• **Brief**: In the entries, find all lines that hold the word "settled" and copy them.
↓
-- ==== Sys2Proof/Laws/Step.lean ====
section
/-! SUPPORT. One step, by whose turn it is, and several steps. -/

namespace Sys2Proof.Machine

/-- A step on the engine's turn (R193). -/
theorem engine_step {s : State}
    (h : s.engineTurn) : step s = (match fetchEngine s.afterTurn with | .settled r => r | .instr i s' => exec i s') := by
  have : fetch s = fetchEngine s.afterTurn := by
    unfold fetch State.afterTurn
    cases ha : s.agenda with
    | nil => simp only [List.tail_nil]; rw [← ha]
    | cons x xs => cases x with
      | engine => simp only [List.tail_cons]
      | host hh => exact absurd ha (h hh xs)
  exact congrArg (fun f : Fetched => match f with | .settled r => r | .instr i s' => exec i s') this

/-- A step on the host's turn (R192). -/
theorem host_step {s : State} {hs rest}
    (h : s.agenda = .host hs :: rest) : step s = (match fetchHost hs { s with agenda := rest } with | .settled r => r | .instr i s' => exec i s') := by
  have : fetch s = fetchHost hs { s with agenda := rest } := by unfold fetch; simp only [h]
  exact congrArg (fun f : Fetched => match f with | .settled r => r | .instr i s' => exec i s') this

/-- With no turn listed, the turn is the engine's (log 1). -/
theorem engineTurn_nil {s : State} (h : s.agenda = []) : s.engineTurn := by
  intro x r; rw [h]; simp

theorem afterTurn_nil {s : State} (h : s.agenda = []) : s.afterTurn = s := by
  unfold State.afterTurn; cases s; simp_all

/-- A step with no turn listed. -/
theorem engine_step_nil {s : State}
    (h : s.agenda = []) : step s = (match fetchEngine s with | .settled r => r | .instr i s' => exec i s') := by
  rw [engine_step (engineTurn_nil h), afterTurn_nil h]

/-- The step that takes an index (R182). -/
theorem engine_encIndex {s : State} {x q}
    (h : s.takesIndex x q) : step s = encodeIndex x { s.afterTurn with inq := q } := by
  obtain ⟨he, hp, ho, hi⟩ := h
  rw [engine_step he]
  have e1 : s.afterTurn.phase = .run := hp
  have e2 : s.afterTurn.inq = .byte x :: q := hi
  have e3 : s.afterTurn.opk = .encIndex := ho
  simp [fetchEngine, e1, e3, encIndexStep, e2]

/-- A step of the drain (R185). -/
theorem drain_step {s : State} (ha : s.agenda = []) (hp : s.phase = .run)
    (ho : s.opk = .decDrain) : step s = .next (drainStep s) := by
  rw [engine_step_nil ha]; simp [fetchEngine, hp, ho]

/-- A step of the code loop (R184). -/
theorem engine_codes {s : State} (h : s.engineTurn) (hp : s.phase = .run) (ho : s.opk = .decCodes) :
    step s = (match fetchCode s.afterTurn with | .settled r => r | .instr i s' => exec i s') := by
  have : fetchEngine s.afterTurn = fetchCode s.afterTurn := by
    have h1 : s.afterTurn.phase = .run := hp
    have h2 : s.afterTurn.opk = .decCodes := ho
    simp only [fetchEngine, h1, h2]
  exact (engine_step h).trans
    (congrArg (fun f : Fetched => match f with | .settled r => r | .instr i s' => exec i s') this)

/-- A step of a drain (R185). -/
theorem engine_drain {s : State} (h : s.engineTurn) (hp : s.phase = .run) (ho : s.opk = .decDrain) :
    step s = .next (drainStep s.afterTurn) := by
  have h1 : s.afterTurn.phase = .run := hp
  have h2 : s.afterTurn.opk = .decDrain := ho
  rw [engine_step h]
  simp only [fetchEngine, h1, h2]

theorem runSteps_succ (k : Nat) (s t : State) (h : step s = .next t) : runSteps (k + 1) s = runSteps k t := by
  rw [runSteps, h]

theorem runSteps_one {s t : State} (h : step s = .next t) : runSteps 1 s = .next t := by rw [runSteps_succ _ _ _ h]; rfl

/-- Runs compose. -/
theorem runSteps_add {a b : Nat} {s t u : State} (h1 : runSteps a s = .next t)
    (h2 : runSteps b t = .next u) : runSteps (a + b) s = .next u := by
  induction a generalizing s with
  | zero => simp [runSteps] at h1; subst h1; simpa using h2
  | succ a ih =>
    rw [runSteps] at h1
    cases hs : step s with
    | next v => rw [hs] at h1; simp only at h1; rw [show a + 1 + b = (a + b) + 1 by omega, runSteps_succ _ _ _ hs]; exact ih h1
    | fault f => rw [hs] at h1; cases h1
    | refused r => rw [hs] at h1; cases h1

theorem workLeft_fault {s : State} (h : s.phase = .fault) : workLeft s = 0 := by simp [workLeft, h]

theorem workLeft_done {s : State} (h : s.phase = .done) : workLeft s = 0 := by simp [workLeft, h]

/-- The measure of R242 while an operation runs. -/
theorem workLeft_run {s : State} (h : s.phase = .run) : workLeft s = (match s.opk with
    | .encIndex => s.inq.length + 2
    | .encFinish => 1
    | .decWidth => 8 * s.inq.length + 3
    | .decCodes => 8 * s.inq.length + s.racc.length + 2
    | .decDrain => 8 * s.inq.length + 1) := by
  cases hk : s.opk <;> simp only [workLeft, h, hk]

theorem workLeft_pos {s : State} (h : s.phase = .run) : 0 < workLeft s := by
  rw [workLeft_run h]; split <;> omega

end Sys2Proof.Machine
end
↑
• **Exercise output**:
    (h : s.engineTurn) : step s = (match fetchEngine s.afterTurn with | .settled r => r | .instr i s' => exec i s') := by
  exact congrArg (fun f : Fetched => match f with | .settled r => r | .instr i s' => exec i s') this
    (h : s.agenda = .host hs :: rest) : step s = (match fetchHost hs { s with agenda := rest } with | .settled r => r | .instr i s' => exec i s') := by
  exact congrArg (fun f : Fetched => match f with | .settled r => r | .instr i s' => exec i s') this
    (h : s.agenda = []) : step s = (match fetchEngine s with | .settled r => r | .instr i s' => exec i s') := by
    step s = (match fetchCode s.afterTurn with | .settled r => r | .instr i s' => exec i s') := by
    (congrArg (fun f : Fetched => match f with | .settled r => r | .instr i s' => exec i s') this)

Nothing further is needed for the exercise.